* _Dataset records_
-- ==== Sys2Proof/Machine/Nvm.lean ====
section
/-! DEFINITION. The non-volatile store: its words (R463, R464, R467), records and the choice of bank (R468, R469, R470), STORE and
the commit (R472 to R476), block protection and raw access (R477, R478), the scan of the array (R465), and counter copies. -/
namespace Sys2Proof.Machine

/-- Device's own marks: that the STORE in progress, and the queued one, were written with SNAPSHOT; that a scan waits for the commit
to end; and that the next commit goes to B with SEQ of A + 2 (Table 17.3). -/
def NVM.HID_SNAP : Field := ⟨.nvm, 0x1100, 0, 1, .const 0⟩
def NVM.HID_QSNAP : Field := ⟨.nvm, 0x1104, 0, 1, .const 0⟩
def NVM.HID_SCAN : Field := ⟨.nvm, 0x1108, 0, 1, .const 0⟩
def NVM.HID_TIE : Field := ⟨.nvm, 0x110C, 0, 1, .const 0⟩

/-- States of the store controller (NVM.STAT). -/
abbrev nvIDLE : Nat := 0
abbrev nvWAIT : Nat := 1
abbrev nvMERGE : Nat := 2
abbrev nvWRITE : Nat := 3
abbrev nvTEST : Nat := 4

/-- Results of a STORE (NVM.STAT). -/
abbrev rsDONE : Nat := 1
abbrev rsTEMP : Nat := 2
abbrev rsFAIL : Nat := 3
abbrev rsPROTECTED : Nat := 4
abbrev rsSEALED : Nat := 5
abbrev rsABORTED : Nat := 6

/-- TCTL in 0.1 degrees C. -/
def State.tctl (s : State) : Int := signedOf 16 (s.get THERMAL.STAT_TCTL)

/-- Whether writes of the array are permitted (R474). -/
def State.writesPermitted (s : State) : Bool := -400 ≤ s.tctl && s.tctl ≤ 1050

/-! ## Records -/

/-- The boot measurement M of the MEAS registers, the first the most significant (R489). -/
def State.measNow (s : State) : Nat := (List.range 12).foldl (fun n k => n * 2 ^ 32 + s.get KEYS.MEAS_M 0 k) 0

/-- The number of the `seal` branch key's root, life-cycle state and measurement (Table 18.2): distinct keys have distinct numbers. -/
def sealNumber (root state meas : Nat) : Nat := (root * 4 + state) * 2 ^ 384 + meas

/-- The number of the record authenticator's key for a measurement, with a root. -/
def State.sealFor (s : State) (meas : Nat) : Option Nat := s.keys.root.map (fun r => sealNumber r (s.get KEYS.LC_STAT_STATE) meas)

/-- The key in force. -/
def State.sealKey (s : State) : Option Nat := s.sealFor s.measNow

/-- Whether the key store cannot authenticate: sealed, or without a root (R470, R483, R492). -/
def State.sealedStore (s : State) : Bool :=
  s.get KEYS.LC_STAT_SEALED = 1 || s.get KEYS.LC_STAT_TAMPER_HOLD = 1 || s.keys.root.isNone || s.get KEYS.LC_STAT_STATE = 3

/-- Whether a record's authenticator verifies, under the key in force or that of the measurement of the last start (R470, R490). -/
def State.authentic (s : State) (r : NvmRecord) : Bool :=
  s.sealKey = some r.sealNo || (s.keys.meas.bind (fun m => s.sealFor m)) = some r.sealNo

* _Problem requirements_
With the line holding "for the commit" as the first and the line holding "def State.sealKey (s" as the last, set down that range of the entries above exactly, and nothing else.

* _Answer space_
/-- Device's own marks: that the STORE in progress, and the queued one, were written with SNAPSHOT; that a scan waits for the commit
to end; and that the next commit goes to B with SEQ of A + 2 (Table 17.3). -/
def NVM.HID_SNAP : Field := ⟨.nvm, 0x1100, 0, 1, .const 0⟩
def NVM.HID_QSNAP : Field := ⟨.nvm, 0x1104, 0, 1, .const 0⟩
def NVM.HID_SCAN : Field := ⟨.nvm, 0x1108, 0, 1, .const 0⟩
def NVM.HID_TIE : Field := ⟨.nvm, 0x110C, 0, 1, .const 0⟩

/-- States of the store controller (NVM.STAT). -/
abbrev nvIDLE : Nat := 0
abbrev nvWAIT : Nat := 1
abbrev nvMERGE : Nat := 2
abbrev nvWRITE : Nat := 3
abbrev nvTEST : Nat := 4

/-- Results of a STORE (NVM.STAT). -/
abbrev rsDONE : Nat := 1
abbrev rsTEMP : Nat := 2
abbrev rsFAIL : Nat := 3
abbrev rsPROTECTED : Nat := 4
abbrev rsSEALED : Nat := 5
abbrev rsABORTED : Nat := 6

/-- TCTL in 0.1 degrees C. -/
def State.tctl (s : State) : Int := signedOf 16 (s.get THERMAL.STAT_TCTL)

/-- Whether writes of the array are permitted (R474). -/
def State.writesPermitted (s : State) : Bool := -400 ≤ s.tctl && s.tctl ≤ 1050

/-! ## Records -/

/-- The boot measurement M of the MEAS registers, the first the most significant (R489). -/
def State.measNow (s : State) : Nat := (List.range 12).foldl (fun n k => n * 2 ^ 32 + s.get KEYS.MEAS_M 0 k) 0

/-- The number of the `seal` branch key's root, life-cycle state and measurement (Table 18.2): distinct keys have distinct numbers. -/
def sealNumber (root state meas : Nat) : Nat := (root * 4 + state) * 2 ^ 384 + meas

/-- The number of the record authenticator's key for a measurement, with a root. -/
def State.sealFor (s : State) (meas : Nat) : Option Nat := s.keys.root.map (fun r => sealNumber r (s.get KEYS.LC_STAT_STATE) meas)

/-- The key in force. -/
def State.sealKey (s : State) : Option Nat := s.sealFor s.measNow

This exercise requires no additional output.